§ What to work on:
Begin at the top of the listing below. Write each line out exactly, ending with the line that holds "(hle : t.got.length".

----------

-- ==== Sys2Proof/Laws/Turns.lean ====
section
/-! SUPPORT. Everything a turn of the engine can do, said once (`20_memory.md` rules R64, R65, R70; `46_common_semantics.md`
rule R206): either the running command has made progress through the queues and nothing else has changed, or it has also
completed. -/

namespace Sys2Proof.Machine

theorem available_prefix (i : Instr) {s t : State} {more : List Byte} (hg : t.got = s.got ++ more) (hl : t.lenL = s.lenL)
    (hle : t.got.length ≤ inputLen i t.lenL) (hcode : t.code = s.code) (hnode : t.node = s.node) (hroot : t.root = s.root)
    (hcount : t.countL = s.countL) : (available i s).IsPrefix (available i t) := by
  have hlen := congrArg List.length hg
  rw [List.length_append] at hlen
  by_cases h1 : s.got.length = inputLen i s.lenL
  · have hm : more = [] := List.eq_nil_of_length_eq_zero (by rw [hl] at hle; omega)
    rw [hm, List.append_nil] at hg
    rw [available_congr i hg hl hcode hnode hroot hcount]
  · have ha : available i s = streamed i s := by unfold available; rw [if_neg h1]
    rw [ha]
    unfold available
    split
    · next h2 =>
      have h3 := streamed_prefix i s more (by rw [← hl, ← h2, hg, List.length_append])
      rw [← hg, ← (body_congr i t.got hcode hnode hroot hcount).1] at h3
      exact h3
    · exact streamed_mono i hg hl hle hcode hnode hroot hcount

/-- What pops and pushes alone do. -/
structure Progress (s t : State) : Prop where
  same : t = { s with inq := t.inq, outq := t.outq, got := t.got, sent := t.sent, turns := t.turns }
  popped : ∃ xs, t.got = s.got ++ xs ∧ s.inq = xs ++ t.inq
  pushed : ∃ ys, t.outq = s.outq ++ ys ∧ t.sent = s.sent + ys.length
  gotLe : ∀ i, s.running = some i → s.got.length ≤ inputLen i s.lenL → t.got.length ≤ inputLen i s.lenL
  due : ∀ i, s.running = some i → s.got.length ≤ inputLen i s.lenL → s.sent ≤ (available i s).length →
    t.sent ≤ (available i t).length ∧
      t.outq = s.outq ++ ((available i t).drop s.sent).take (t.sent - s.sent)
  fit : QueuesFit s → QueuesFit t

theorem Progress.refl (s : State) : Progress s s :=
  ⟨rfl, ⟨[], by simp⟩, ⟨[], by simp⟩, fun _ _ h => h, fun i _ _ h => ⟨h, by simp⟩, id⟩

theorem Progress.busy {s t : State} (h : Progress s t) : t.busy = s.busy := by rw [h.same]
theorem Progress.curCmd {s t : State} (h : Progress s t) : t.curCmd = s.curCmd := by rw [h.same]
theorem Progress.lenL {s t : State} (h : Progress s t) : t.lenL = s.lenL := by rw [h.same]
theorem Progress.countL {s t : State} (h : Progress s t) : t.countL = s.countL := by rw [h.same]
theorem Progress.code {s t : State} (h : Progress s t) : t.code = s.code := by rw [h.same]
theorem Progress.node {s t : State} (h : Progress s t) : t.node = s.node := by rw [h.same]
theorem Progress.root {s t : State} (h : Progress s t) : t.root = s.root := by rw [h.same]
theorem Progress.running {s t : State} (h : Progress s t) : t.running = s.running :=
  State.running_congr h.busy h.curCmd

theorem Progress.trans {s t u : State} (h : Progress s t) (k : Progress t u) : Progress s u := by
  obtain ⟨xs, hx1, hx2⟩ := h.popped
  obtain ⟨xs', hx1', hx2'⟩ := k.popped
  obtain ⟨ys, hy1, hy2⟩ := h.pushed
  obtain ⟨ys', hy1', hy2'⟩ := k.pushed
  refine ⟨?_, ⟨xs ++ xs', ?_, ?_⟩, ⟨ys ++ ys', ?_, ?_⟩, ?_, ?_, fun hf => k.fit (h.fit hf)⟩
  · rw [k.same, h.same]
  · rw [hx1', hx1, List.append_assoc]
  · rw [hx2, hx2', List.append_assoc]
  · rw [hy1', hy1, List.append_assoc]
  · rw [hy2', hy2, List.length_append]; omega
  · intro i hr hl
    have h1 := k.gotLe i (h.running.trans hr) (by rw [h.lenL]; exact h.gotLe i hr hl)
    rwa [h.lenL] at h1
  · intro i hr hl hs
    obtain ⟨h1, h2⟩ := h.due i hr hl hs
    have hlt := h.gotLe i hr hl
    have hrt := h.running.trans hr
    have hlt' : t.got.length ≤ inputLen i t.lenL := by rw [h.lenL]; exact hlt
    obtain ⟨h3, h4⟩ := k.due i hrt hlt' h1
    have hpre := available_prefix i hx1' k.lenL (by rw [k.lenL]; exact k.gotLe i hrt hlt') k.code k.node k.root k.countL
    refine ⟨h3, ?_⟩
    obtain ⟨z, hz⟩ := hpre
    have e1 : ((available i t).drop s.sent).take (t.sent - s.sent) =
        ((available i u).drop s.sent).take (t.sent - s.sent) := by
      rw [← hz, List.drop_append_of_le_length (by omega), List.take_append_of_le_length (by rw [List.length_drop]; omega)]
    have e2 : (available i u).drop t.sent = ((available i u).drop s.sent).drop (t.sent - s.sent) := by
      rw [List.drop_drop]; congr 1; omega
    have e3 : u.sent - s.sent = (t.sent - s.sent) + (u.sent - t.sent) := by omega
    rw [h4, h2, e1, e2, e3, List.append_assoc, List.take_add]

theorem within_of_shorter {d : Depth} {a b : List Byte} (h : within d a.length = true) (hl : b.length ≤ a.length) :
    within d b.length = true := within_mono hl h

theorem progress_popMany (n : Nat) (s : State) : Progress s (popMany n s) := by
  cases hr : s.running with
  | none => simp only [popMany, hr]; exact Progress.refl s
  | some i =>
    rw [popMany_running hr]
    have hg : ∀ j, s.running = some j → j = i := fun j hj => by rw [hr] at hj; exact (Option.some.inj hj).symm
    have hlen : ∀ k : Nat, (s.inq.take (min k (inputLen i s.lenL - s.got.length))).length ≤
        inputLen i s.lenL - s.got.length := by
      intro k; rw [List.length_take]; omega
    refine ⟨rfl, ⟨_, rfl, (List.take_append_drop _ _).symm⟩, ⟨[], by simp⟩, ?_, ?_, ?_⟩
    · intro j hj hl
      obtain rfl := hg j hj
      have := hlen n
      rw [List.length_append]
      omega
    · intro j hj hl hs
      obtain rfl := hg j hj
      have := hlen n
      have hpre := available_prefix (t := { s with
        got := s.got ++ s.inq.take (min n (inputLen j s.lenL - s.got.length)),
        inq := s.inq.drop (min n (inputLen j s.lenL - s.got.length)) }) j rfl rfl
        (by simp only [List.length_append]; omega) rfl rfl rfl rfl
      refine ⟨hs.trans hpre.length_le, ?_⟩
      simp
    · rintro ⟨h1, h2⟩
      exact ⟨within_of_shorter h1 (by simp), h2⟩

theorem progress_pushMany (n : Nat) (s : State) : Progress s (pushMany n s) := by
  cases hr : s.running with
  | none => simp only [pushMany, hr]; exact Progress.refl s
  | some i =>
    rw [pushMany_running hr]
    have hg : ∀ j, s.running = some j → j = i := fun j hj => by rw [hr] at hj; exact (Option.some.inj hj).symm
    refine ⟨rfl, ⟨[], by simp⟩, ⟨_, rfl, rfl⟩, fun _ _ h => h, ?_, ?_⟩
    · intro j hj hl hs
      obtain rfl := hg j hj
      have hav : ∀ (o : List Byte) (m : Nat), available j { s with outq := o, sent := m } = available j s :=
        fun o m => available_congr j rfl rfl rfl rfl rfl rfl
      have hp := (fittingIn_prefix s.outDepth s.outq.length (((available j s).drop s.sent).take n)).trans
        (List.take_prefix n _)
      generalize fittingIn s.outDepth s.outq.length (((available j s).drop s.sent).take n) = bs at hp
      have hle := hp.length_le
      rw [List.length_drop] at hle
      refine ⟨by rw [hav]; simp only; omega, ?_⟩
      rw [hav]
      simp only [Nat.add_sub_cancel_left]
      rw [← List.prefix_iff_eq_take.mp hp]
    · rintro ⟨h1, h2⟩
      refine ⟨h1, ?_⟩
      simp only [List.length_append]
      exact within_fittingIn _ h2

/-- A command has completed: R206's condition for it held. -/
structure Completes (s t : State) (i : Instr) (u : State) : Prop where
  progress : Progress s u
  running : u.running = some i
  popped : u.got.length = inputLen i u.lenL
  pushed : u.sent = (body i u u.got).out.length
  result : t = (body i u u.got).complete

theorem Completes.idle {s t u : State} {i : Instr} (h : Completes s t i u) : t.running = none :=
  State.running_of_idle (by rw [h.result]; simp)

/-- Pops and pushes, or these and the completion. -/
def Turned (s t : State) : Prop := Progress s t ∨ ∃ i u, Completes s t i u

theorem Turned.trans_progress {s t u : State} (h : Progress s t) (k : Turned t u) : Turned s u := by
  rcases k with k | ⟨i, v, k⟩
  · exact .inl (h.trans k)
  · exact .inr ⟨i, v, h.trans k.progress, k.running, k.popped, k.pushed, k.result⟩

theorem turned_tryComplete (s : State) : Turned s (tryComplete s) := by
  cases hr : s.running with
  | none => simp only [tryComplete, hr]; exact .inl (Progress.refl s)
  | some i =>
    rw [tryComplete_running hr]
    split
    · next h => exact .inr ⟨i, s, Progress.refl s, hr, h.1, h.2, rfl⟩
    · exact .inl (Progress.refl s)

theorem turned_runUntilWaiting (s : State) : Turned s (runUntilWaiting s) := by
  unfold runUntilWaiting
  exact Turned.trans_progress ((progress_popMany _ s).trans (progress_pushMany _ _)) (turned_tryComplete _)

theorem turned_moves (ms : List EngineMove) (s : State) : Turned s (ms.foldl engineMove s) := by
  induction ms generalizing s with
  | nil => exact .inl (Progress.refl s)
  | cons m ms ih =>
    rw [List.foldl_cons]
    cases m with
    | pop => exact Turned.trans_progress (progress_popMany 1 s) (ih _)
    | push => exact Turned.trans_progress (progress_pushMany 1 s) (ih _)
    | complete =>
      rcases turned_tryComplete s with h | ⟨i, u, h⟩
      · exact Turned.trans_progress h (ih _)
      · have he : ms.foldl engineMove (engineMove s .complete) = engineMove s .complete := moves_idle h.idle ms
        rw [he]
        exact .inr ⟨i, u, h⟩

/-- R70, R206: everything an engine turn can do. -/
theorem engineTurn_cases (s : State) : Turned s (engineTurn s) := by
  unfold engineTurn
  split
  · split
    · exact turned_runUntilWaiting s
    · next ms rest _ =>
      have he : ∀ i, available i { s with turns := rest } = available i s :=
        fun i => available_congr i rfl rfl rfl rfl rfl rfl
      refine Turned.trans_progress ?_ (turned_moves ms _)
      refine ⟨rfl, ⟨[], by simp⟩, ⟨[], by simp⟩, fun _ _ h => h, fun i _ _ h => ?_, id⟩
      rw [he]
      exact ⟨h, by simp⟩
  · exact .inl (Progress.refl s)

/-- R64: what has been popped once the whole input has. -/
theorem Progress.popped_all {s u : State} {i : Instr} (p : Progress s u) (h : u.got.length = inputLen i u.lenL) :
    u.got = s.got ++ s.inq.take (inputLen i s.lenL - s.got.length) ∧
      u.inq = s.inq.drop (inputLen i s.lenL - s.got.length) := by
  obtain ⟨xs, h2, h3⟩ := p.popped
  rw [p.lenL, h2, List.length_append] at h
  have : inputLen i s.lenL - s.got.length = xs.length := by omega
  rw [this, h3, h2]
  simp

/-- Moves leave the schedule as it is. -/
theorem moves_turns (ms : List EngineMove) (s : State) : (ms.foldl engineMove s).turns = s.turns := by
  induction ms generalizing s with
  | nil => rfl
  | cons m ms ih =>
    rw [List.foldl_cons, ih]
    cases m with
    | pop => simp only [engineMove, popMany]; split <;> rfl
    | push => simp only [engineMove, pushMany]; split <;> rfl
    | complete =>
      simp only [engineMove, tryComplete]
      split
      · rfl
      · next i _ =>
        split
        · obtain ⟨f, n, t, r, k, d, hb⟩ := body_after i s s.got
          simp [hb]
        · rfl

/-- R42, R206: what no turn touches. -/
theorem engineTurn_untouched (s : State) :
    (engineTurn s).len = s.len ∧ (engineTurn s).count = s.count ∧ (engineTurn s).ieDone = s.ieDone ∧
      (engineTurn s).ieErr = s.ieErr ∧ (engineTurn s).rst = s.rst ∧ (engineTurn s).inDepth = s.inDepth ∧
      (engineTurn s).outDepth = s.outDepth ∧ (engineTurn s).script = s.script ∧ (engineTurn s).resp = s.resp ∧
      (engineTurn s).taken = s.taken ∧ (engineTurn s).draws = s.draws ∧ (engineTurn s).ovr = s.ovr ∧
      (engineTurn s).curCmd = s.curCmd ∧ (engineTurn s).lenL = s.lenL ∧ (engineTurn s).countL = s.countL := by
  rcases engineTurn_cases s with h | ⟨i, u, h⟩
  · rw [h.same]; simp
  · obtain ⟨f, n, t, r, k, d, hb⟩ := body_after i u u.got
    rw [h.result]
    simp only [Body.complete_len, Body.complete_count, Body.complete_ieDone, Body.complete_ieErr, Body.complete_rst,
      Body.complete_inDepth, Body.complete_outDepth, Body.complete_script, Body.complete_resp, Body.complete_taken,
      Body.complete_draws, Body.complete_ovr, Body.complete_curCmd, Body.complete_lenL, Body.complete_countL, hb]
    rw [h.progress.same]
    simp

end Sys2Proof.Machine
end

----------

§ Result of this task:
-- ==== Sys2Proof/Laws/Turns.lean ====
section
/-! SUPPORT. Everything a turn of the engine can do, said once (`20_memory.md` rules R64, R65, R70; `46_common_semantics.md`
rule R206): either the running command has made progress through the queues and nothing else has changed, or it has also
completed. -/

namespace Sys2Proof.Machine

theorem available_prefix (i : Instr) {s t : State} {more : List Byte} (hg : t.got = s.got ++ more) (hl : t.lenL = s.lenL)
    (hle : t.got.length ≤ inputLen i t.lenL) (hcode : t.code = s.code) (hnode : t.node = s.node) (hroot : t.root = s.root)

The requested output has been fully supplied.